First, before learning, the system has reached its wp-stationary distribution (Fig 5A, left) corresponding to the steady state under resting state activity. Then, learning is triggered where a changed stimulation would elicit higher activities at some connections and lower activity at others, e.g. due to increased excitation and inhibition. This is modeled by applying either high- or low-stimulation, or—as a control case—the system just stays in the wp-condition (Fig 5A, center). Here, the learning phase is always long enough such that the new stationary distribution is reached (Fig 5B, green color code). Afterwards, learning stops and the system reverts again to the wp-condition (retention phase; Fig 5A, right).

Fig 5. Compound-connections enable learning orders of magnitude faster than forgetting.

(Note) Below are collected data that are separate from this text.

/-! ### Zones (R136–R141). -/
/-- Outcome of an opening (R137). -/
inductive OpenRes where
  | done (s : State)
  | wait (frond : Nat) (s : State)
  | exhausted (dw0 : Nat)
  | tooMany
/-- Blank-checks the next free die-block of every present frond (R80). -/
def checkPicks (cls : Nat) (s : State) : State :=
  ((List.range 16).filter (frondIn s)).foldl (fun s f => (drawBlock f cls 64 s).2) s
/-- Present fronds that lack a free die-block. -/
def lacking (s : State) (cls : Nat) : List Nat :=
  ((List.range 16).filter (frondIn s)).filter fun f => match pickBlock s f cls with | some b => !blankOk s b | none => true
/-- A long operation that erases, of a die. -/
def erasesOf (d : Die) : List LongOp := (d.op.toList ++ d.opQ).filter fun o => o.kind == .erase
/-- A die-block of the frond is dirty or erasing (R137). -/
def erasable (s : State) (f : Nat) : Bool :=
  !(frondAt s f).dirty.isEmpty || s.dies.any fun d => frondOfDie d.1 == f && ((erasesOf d.2).any (fun _ => true) || d.2.unwiped.isSome)
/-- An erase that a command waits for runs at rank 2 (R137). -/
def firstRank2 : List LongOp → List LongOp
  | [] => []
  | o :: r => if o.kind = .erase then { o with rank := min o.rank 2 } :: r else o :: firstRank2 r
/-- The frond's next erase is placed at rank 2 (R137): the started one, else the first waiting one; a dirty block that no
intent names yet is raised by the retry that follows its record. -/
def raiseErase (f : Nat) (s : State) : State :=
  let mine := s.dies.filter fun d => frondOfDie d.1 == f && (erasesOf d.2).any fun _ => true
  if mine.any (fun d => (erasesOf d.2).any fun o => decide (o.rank ≤ 2)) then s
  else
    let started := mine.find? fun d => match d.2.op with | some o => o.kind == .erase | none => false
    match (match started with | some d => some d | none => mine.head?) with
    | some d => updDie d.1 (fun x => match x.op with
        | some o => if o.kind = .erase then { x with op := some { o with rank := min o.rank 2 } } else { x with opQ := firstRank2 x.opQ }
        | none => { x with opQ := firstRank2 x.opQ }) s
    | none => s
/-- Allocates a stripe: the slot, a die-block on each present frond, a pending member on each absent one (R94, R137). -/
def allocStripe (slot nsid : Nat) (zone : Option Nat) (cls : Nat) (s : State) : State :=
  let p := (nsAt s nsid).profile
  let s0 := s
  let s := updStripe slot (fun x => { used := true, profile := p, gen := (x.gen + 1) % 2 ^ 32, nsid := nsid, zone := zone, allocSeq := seqNow s, cls := cls }) s
  let s := (List.range 16).foldl (fun s m =>
    let f := memberFrond slot m
    match (if frondIn s f then pickBlock s f cls else none) with
    | some b =>
      updStripe slot (fun x => { x with members := x.members ++ [{ blk := some b }] })
        (updBlk b (fun y => { y with state := 4, member := some (mKey slot m), retried := false }) s)
    | none => updStripe slot (fun x => { x with members := x.members ++ [{}] }) s) s
  healthRise s0 (updPair (fun x => { x with lastBase := slot % 16 }) s)
/-- Finds the slot and die-blocks of an opening (R137): it waits while every frond that lacks a block has one dirty or
erasing, whose erase it raises. -/
def tryAlloc (nsid : Nat) (zone : Option Nat) (cls : Nat) (reserved : Bool) (s : State) : OpenRes :=
  let s := checkPicks cls s
  match lacking s cls with
  | f :: r =>
    match (f :: r).find? fun x => !erasable s x with
    | some x => .exhausted x
    | none => .wait f ((f :: r).foldl (fun s x => raiseErase x s) s)
  | [] =>
    if !reserved ∧ freeSlots s = 0 then .exhausted 16
    else match nextSlotFree s with
      | none => .exhausted 16
      | some slot => .done (allocStripe slot nsid zone cls s)
/-- Opens a zone (R137): implicitly or explicitly. The journal record of kind 2 is queued with the state before. -/
def openZone (nsid z cls : Nat) (expl : Bool) (cmd : Option Nat) (s : State) : OpenRes :=
  if 16384 ≤ activeCount s then .tooMany
  else
    match tryAlloc nsid (some z) cls false s with
    | .done s' =>
      let zk := zoneKey nsid z
      let old := zoneAt s zk
      let slot := (s'.stripes.find? fun x => x.2.used && x.2.nsid == nsid && x.2.zone == some z).map (·.1)
      let s' := updZone zk (fun _ => { st := if expl then .explOpen else .implOpen, slot := slot, cls := cls }) s'
      let r : JRec := { kind := 2, nsid := nsid, lba := z * 1048576, slot := slot.getD 0, offset := cls, cmd := cmd, undo := some (zk, old) }
      .done (mirror (ownerOfNs s nsid) [] (journal (ownerOfNs s nsid) r s'))
    | x => x
/-- Zone Reset of a zone that the table of R136 allows to be reset (R141): the zone is Empty for every later command; its
copies and slot are released once the record of kind 4 is programmed, and the zone returns if the record is cut. -/
def zoneResetNow (nsid z : Nat) (cmd : Option Nat) (s : State) : State :=
  let zk := zoneKey nsid z
  let old := zoneAt s zk
  journal (ownerOfNs s nsid) { kind := 4, nsid := nsid, lba := z * 1048576, slot := old.slot.getD 0, cmd := cmd, undo := some (zk, old) }
    { s with zones := tdel s.zones zk }
/-! ### Parity and chunks (R114–R118, R139). -/
/-- Sends the final parity codewords of chosen parities of a row; those already sent stay. -/
def sendParity (slot row : Nat) (qs : List Nat) (s : State) : State :=
  let st := stripeAt s slot
  let a := accumAt s slot
  qs.foldl (fun s q => (List.range 64).foldl (fun s o =>
    let ck := cKey slot (dataOf st.profile + q) row o
    if (tfind s.cws ck).isSome then s
    else sendCw ck { s with cws := tins s.cws ck { kind := .parity, data := tget [] a.acc (o * 4 + q), nsid := st.nsid, encrypted := true } }) s) s
/-- A data codeword position at or above the finish point of its zone: padding, generated inside Filnas (R139). -/
def padding (s : State) (ck : Nat) : Bool :=
  let st := stripeAt s (slotOfCk ck)
  match st.finishRow, st.zone with
  | some _, some z => decide (posOfCk ck < dataOf st.profile) && decide ((zoneAt s (zoneKey st.nsid z)).wp ≤ offOfCk st.profile ck)
  | _, _ => false
/-- A codeword of a chunk counts as programmed: three copies, or padding of a stripe or of a finished zone (R118). -/
def cwReady (s : State) (ck : Nat) : Bool :=
  match tfind s.cws ck with
  | some cw => (cw.kind == .padding && cw.encrypted) || durable cw
  | none => padding s ck
def chunkReady (s : State) (h : Nat) : Bool := (List.range 64).all fun k => cwReady s (h * 64 + k)
/-- A chunk whose 64 codewords are ready is held for its fold (R118). -/
def chunkCheck (h : Nat) (s : State) : State :=
  let m := (stripeAt s (slotOfH h)).members.getD (posOfH h) {}
  if (chunkAt s h).st = .filling ∧ m.verified ≤ h % 1024 ∧ chunkReady s h then
    updChunk h (fun c => { c with st := .held, readyFc := s.time.fc }) s
  else s
/-- The open row of a stripe with a finish point ends once none of its codewords waits for a stream engine: its parity goes
to the seedbed and the accumulator is released (step 1 of R139). -/
def rowClose (slot : Nat) (s : State) : State :=
  let st := stripeAt s slot
  let a := accumAt s slot
  if st.finishRow.isNone || (tfind s.accums slot).isNone || a.lost || s.cws.any (fun c => slotOfCk c.1 == slot && !c.2.encrypted) then s
  else dropAccum slot (if 0 < a.count then sendParity slot a.row (List.range (16 - dataOf st.profile)) s else s)
/-- A stripe gets its finish point: the open row ends, its chunks may be ready, no hold applies any more (steps 1 and 2 of
R139). -/
def endRows (slot wp : Nat) (s : State) : State :=
  let st := stripeAt s slot
  let s := updStripe slot (fun x => { x with finishRow := some (rowEnd x wp) })
    { s with chunks := s.chunks.map fun c => if slotOfH c.1 = slot ∧ c.2.st = .held then (c.1, { c.2 with readyFc := 0 }) else c }
  let s := rowClose slot s
  if wp = 0 then s else (List.range 16).foldl (fun s m => chunkCheck (hKey slot m (rowEnd st wp - 1)) s) s
/-- Padding of a finished zone (R139): the open row ends, wordline sets above the last row with data are padded. -/
def finishStripe (slot wp : Nat) (s : State) : State :=
  let st := stripeAt s slot
  let s := endRows slot wp s
  if 1024 ≤ rowEnd st wp then s
  else st.members.foldl (fun s m =>
    match m.blk with
    | some b => queueOp b { kind := .pad, chunk := slot * 16384 + rowEnd st wp, ready := false } s
    | none => s) s
/-- Zone Finish (R139): the record of kind 3; the zone is Full once it is programmed. -/
def finishZone (nsid z : Nat) (cmd : Option Nat) (s : State) : State :=
  let zk := zoneKey nsid z
  let old := zoneAt s zk
  let row := match old.slot with | some slot => min 1023 (old.wp / (64 * dataOf (stripeAt s slot).profile)) | none => 0
  journal (ownerOfNs s nsid) { kind := 3, nsid := nsid, lba := z * 1048576, slot := row, cmd := cmd, undo := some (zk, old) } s
/-- The record of a Zone Finish is programmed: the zone is Full, its padding begins (R139). A zone that a reset has emptied
meanwhile stays Empty. -/
def finishDone (zk : Nat) (old : Zone) (s : State) : State :=
  let z := zoneAt s zk
  if (zActive z.st && z.slot == old.slot) || (z.st == .empty && old.slot.isNone) || (zActive z.st && old.slot.isNone) then
    let s := match z.slot with | some slot => finishStripe slot z.wp s | none => s
    updZone zk (fun x => { x with st := .full, finish := some x.wp }) s
  else s
/-- A zone becomes Read Only (R144): its open row's parity goes to the seedbed (step 1 of R139), it is listed and
notified. -/
def zoneReadOnly (nsid z : Nat) (s : State) : State :=
  let k := zoneKey nsid z
  let zo := zoneAt s k
  if zActive zo.st || zo.st == .full then
    let s := updZone k (fun x => { x with st := .readOnly, finish := if zActive x.st then some x.wp else x.finish }) s
    let s := match zo.slot with
      | some slot => if zActive zo.st then endRows slot zo.wp s else s
      | none => s
    let s := journal (ownerOfNs s nsid) { kind := 5, nsid := nsid, lba := z * 1048576, undo := some (k, zo) } s
    zoneNotice nsid z (event 0x206 1 (srcQ s.time.master) (obj 6 (nsid * 2 ^ 32 + z)) 5 0 0 s)
  else s
/-- The zone of a stripe goes Read Only; a conventional stripe only stays degraded. -/
def stripeReadOnly (slot : Nat) (s : State) : State :=
  let st := stripeAt s slot
  match st.zone with | some z => zoneReadOnly st.nsid z s | none => s
/-- Rows of a stripe are lost for good (R93, R106): LOST_COUNT and LOST, event 0x0203, zone Read Only. -/
def rowsLost (slot : Nat) (rows : List Nat) (s : State) : State :=
  let st := stripeAt s slot
  let new := rows.filter fun r => !st.lostRows.contains r
  if new = [] then s
  else
    let s := updStripe slot (fun x => { x with lostRows := x.lostRows ++ new }) s
    let s := if st.lostRows = [] then updRebuild (fun r => { r with
        lostCount := r.lostCount + 1,
        lost := if r.lost.contains slot ∨ r.lost.length ≥ 879 then r.lost else insertBy (fun a b => a < b) slot r.lost }) s else s
    stripeReadOnly slot (aenPage 0xC3 (event 0x203 2 (srcQ s.time.master) (obj 5 slot) 0 new.length 0 s))
/-- Zone Close (R136): accumulator and reservation kept. -/
def closeZone (nsid z : Nat) (cmd : Option Nat) (s : State) : State :=
  let zk := zoneKey nsid z
  let old := zoneAt s zk
  journal (ownerOfNs s nsid) { kind := 8, nsid := nsid, lba := z * 1048576, cmd := cmd, undo := some (zk, old) }
    (updZone zk (fun x => { x with st := .closed }) s)
/-- The module closes the opened zones that a selection names, each with its journal record (R136, R143, R152). -/
def closeZones (sel : Nat → Bool) (cmd : Option Nat) (s : State) : State :=
  (s.zones.filter fun z => sel (z.1 / 2 ^ 21) && (z.2.st == .implOpen || z.2.st == .explOpen)).foldl (fun s z =>
    closeZone (z.1 / 2 ^ 21) (z.1 % 2 ^ 21) cmd s) s
/-- Zone Offline (R144): slot and surviving members are released once the record of kind 6 is programmed. -/
def offlineZone (nsid z : Nat) (cmd : Option Nat) (s : State) : State :=
  let zk := zoneKey nsid z
  let old := zoneAt s zk
  journal (ownerOfNs s nsid) { kind := 6, nsid := nsid, lba := z * 1048576, slot := old.slot.getD 0, cmd := cmd, undo := some (zk, old) }
    (updZone zk (fun x => { x with st := .offline, slot := none, wp := 0 }) s)
/-- Erases the zones, or clears the map, of a namespace; the release of each of its stripes is journaled, and takes effect with its
record (R152, R198, R464). -/
def eraseNs (nsid : Nat) (cmd : Option Nat) (s : State) : State :=
  let n := nsAt s nsid
  if n.zoned then
    (s.zones.filter fun z => z.1 / 2 ^ 21 == nsid && z.2.st != .offline && z.2.st != .empty).foldl (fun s z =>
      zoneResetNow nsid (z.1 % 2 ^ 21) cmd s) s
  else
    let s := n.slots.foldl (fun s slot => journal (ownerOfNs s nsid) { kind := 7, nsid := nsid, slot := slot, cmd := cmd } s) s
    updNs nsid (fun x => { x with slots := [], head := none, gcHead := none, victim := none, gcFreed := 0 }) s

(A) Paradigm to investigate learning and forgetting: A group of compound-connections is brought from the initial wp-condition to either the high- or the low-condition by applying external stimuli (learning phase). After reaching the corresponding stationary distribution, all conditions are reverted to the wp-condition (retention phase) and simulated until the system reaches the stationary wp-distribution. The wp-only case serves as control. (B1-B3) The time course of the probability distribution p[S(t)] (color code, green: learning phase; red: retention phase) for the three different cases from (A): B1: high, B2: wp and B3: low. (C) The mutual information between the number of synapses S(t) and the stimulation-condition during learning phase (green) and retention phase (red) reveals that learning is much faster than forgetting. Dashed lines: time scales τ0.50, when the distribution of the number of synapses shares 50% of the information of the stimulation-condition. (D) Influence of the distribution parameters on the difference between time scales of learning and forgetting ΔT measured by the ratio between τ0.50 (color coded, logarithmic scale). White cross in center panel marks parameters used in other panels and Figs 2 and 3.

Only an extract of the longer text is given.